* **RECORDS SUPPLIED**:
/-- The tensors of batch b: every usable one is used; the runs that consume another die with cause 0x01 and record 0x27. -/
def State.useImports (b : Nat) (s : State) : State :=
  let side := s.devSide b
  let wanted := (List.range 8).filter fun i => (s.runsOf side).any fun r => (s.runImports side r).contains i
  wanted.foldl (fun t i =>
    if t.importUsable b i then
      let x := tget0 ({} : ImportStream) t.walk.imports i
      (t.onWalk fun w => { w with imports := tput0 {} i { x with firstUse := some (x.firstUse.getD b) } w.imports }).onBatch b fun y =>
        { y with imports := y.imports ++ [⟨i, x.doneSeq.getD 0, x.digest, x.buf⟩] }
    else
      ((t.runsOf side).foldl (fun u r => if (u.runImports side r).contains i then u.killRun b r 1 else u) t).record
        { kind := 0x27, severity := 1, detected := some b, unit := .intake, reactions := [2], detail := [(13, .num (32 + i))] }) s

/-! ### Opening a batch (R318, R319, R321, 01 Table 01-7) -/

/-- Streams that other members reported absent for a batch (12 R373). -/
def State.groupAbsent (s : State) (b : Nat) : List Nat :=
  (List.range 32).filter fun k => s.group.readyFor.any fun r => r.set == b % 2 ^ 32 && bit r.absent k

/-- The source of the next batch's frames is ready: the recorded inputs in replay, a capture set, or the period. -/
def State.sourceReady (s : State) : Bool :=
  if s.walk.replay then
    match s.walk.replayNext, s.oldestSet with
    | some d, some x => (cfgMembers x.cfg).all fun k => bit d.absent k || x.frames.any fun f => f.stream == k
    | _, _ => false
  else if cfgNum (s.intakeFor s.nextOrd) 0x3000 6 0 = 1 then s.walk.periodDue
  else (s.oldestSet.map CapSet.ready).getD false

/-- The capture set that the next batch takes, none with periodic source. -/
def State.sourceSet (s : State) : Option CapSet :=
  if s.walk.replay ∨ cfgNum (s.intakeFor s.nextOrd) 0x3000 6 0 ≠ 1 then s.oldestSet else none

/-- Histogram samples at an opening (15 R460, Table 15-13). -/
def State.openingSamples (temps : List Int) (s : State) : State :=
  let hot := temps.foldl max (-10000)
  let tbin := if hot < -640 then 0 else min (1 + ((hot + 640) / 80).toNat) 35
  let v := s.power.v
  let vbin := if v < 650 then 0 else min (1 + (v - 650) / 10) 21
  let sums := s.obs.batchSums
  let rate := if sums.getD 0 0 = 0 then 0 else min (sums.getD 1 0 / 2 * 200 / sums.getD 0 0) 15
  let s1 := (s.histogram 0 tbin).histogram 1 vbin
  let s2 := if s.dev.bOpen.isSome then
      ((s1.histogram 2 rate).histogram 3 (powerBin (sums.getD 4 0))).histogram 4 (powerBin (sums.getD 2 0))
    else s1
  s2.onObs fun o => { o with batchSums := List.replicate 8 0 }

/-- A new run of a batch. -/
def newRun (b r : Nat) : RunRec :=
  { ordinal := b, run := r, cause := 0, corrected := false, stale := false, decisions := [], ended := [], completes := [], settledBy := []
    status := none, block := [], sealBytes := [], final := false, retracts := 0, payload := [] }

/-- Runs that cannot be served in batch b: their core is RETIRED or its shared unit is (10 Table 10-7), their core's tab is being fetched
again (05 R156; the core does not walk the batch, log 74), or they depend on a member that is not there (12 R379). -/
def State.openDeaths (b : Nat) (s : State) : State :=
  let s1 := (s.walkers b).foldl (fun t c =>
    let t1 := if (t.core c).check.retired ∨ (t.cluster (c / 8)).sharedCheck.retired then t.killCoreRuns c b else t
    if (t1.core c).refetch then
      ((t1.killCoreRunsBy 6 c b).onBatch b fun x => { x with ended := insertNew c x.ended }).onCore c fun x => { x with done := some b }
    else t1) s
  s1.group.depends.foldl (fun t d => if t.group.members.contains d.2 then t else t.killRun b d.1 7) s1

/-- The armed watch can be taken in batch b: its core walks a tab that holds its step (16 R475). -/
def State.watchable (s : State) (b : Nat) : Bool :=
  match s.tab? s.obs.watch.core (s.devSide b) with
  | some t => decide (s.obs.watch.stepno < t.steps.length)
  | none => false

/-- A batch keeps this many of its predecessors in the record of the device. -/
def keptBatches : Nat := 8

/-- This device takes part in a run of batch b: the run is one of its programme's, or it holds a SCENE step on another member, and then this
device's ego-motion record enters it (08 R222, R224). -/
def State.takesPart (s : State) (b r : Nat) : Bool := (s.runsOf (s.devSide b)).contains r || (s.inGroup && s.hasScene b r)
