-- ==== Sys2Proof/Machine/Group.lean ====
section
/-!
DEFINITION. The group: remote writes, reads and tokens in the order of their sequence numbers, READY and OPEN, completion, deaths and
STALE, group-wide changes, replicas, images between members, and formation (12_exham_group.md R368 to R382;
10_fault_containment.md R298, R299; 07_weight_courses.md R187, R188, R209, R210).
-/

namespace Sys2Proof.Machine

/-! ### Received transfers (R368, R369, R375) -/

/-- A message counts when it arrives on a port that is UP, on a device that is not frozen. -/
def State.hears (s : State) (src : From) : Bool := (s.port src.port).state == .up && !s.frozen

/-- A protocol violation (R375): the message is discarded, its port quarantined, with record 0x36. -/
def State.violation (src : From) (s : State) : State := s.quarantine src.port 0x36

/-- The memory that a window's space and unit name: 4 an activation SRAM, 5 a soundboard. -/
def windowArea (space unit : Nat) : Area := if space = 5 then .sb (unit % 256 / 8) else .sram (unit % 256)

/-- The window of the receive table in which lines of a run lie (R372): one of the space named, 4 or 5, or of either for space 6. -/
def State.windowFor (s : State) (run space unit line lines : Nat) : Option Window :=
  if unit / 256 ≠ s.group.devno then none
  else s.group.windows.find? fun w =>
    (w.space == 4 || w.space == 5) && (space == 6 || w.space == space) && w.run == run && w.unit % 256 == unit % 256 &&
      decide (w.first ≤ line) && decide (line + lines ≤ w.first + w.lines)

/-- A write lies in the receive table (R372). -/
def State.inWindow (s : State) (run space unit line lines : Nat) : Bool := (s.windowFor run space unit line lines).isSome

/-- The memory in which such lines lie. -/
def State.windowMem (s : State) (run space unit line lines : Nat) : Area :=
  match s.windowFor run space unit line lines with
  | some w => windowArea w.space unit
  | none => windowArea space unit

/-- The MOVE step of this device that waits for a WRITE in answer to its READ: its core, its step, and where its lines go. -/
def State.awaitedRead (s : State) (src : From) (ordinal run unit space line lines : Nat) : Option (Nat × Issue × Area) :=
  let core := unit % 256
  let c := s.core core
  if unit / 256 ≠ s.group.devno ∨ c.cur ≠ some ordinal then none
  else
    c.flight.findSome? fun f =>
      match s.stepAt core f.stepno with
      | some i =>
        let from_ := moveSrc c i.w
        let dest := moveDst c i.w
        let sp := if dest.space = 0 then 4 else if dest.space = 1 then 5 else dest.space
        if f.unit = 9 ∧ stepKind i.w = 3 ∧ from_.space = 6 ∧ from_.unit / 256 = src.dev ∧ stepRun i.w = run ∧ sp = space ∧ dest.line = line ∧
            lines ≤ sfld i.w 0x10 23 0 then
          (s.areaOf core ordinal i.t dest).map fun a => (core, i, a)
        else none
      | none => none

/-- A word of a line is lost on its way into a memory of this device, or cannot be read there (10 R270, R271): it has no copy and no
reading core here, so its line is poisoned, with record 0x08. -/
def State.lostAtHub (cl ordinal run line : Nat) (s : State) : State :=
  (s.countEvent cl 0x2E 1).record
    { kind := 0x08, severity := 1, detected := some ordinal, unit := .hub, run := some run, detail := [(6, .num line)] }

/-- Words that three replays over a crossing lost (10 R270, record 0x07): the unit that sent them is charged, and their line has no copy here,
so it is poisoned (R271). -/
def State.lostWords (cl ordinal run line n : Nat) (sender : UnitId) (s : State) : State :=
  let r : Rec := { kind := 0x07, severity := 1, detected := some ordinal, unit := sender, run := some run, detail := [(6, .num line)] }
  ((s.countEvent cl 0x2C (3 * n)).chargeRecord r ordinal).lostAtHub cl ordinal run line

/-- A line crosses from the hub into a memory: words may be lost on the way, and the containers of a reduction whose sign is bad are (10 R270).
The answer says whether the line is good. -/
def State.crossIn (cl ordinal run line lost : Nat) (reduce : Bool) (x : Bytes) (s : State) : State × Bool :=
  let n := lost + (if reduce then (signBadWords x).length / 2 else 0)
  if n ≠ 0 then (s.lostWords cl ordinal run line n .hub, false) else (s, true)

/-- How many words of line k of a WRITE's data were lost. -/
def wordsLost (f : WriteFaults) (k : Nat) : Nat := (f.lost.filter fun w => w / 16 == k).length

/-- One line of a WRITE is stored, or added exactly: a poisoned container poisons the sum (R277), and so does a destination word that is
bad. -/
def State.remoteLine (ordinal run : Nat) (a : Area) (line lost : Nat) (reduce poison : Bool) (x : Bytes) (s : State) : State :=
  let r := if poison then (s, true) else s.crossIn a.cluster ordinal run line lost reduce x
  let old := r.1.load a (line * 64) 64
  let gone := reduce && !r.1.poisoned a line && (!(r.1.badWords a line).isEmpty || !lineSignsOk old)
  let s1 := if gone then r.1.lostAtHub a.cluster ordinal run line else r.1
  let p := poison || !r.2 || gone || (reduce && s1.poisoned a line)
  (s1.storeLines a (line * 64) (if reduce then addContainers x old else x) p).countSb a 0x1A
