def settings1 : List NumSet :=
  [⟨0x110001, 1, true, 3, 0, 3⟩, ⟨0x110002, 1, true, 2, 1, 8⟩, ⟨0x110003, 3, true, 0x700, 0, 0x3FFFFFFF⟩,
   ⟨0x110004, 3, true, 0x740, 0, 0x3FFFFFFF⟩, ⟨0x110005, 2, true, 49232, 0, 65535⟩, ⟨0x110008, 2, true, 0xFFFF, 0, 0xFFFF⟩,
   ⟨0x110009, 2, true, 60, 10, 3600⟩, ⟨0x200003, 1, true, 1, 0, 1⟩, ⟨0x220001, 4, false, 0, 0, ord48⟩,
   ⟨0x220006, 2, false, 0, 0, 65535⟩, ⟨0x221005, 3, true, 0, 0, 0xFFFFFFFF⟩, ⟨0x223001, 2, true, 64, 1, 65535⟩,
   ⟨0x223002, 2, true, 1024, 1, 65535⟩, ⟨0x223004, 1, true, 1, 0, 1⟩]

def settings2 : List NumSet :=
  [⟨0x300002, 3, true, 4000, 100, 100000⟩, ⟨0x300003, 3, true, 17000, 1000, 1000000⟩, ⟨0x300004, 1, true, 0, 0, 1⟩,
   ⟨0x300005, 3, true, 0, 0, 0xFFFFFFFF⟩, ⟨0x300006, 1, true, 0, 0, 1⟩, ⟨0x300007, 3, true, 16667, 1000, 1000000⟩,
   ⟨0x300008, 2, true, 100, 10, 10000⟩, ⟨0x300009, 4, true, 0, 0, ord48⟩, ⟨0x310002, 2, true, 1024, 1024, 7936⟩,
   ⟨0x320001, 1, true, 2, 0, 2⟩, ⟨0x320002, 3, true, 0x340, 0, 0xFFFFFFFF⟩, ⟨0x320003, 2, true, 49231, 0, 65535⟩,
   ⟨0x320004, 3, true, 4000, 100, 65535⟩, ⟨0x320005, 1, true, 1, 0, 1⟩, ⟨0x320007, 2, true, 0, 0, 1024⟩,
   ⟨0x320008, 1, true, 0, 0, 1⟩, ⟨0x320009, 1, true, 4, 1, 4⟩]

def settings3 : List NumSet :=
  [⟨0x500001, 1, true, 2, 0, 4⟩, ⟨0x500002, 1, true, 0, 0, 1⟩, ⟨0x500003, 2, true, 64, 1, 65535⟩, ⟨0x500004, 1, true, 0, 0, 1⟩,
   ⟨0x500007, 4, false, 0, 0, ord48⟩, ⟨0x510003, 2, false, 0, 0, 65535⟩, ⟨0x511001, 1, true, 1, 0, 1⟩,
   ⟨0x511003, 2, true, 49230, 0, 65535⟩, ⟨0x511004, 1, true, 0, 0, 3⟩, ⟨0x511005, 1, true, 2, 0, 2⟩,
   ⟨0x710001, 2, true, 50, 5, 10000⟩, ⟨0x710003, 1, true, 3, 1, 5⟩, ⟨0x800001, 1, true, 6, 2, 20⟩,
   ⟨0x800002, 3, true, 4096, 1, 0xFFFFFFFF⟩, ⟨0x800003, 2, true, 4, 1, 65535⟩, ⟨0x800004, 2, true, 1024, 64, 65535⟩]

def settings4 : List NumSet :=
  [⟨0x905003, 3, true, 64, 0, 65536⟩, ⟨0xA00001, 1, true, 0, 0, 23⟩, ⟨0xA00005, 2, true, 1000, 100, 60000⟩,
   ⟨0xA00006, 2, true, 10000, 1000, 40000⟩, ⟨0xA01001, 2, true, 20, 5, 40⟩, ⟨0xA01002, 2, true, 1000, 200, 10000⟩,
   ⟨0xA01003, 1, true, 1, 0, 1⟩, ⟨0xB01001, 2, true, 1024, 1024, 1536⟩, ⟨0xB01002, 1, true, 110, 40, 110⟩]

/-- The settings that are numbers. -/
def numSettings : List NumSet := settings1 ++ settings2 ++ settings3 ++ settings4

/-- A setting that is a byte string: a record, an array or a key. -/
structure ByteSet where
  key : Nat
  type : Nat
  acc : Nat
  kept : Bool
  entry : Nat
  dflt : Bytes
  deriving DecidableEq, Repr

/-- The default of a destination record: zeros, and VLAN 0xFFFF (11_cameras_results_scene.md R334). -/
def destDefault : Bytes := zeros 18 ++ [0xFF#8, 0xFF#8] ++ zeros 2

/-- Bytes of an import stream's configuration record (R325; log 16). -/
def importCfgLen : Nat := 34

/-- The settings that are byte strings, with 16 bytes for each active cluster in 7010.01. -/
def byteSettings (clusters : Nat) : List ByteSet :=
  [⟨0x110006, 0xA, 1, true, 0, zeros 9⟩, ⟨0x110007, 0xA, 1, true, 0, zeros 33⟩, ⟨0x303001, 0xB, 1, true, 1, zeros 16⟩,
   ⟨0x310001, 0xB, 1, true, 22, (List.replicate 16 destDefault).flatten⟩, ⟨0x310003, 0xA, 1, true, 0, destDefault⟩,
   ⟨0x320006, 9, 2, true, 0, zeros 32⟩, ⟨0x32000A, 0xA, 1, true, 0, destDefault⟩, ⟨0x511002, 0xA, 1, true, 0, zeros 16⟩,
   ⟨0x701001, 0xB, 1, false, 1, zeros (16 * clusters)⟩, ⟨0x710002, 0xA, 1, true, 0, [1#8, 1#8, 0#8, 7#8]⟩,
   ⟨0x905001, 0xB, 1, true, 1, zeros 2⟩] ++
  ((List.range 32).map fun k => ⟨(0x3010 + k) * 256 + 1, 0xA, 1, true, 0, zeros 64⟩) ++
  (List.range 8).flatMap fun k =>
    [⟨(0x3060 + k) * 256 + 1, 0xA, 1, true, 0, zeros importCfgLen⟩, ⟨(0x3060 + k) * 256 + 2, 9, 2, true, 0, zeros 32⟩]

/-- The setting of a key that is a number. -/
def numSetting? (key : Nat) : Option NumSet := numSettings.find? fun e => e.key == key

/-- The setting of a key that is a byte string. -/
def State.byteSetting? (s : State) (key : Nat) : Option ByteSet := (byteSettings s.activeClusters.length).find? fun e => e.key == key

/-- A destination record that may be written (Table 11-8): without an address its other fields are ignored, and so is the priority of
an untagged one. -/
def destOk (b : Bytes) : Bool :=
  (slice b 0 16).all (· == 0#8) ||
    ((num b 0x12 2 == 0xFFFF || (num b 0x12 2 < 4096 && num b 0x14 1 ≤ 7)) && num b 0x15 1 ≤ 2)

* **WORK REQUEST**: Reproduce the entries above exactly, but only the lines between the line holding "def State.crossIn (cl" and the line holding "let r := if", inclusive.

* **PROBLEM SOLUTION**:
def State.crossIn (cl ordinal run line lost : Nat) (reduce : Bool) (x : Bytes) (s : State) : State × Bool :=
  let n := lost + (if reduce then (signBadWords x).length / 2 else 0)
  if n ≠ 0 then (s.lostWords cl ordinal run line n .hub, false) else (s, true)

/-- How many words of line k of a WRITE's data were lost. -/
def wordsLost (f : WriteFaults) (k : Nat) : Nat := (f.lost.filter fun w => w / 16 == k).length

/-- One line of a WRITE is stored, or added exactly: a poisoned container poisons the sum (R277), and so does a destination word that is
bad. -/
def State.remoteLine (ordinal run : Nat) (a : Area) (line lost : Nat) (reduce poison : Bool) (x : Bytes) (s : State) : State :=
  let r := if poison then (s, true) else s.crossIn a.cluster ordinal run line lost reduce x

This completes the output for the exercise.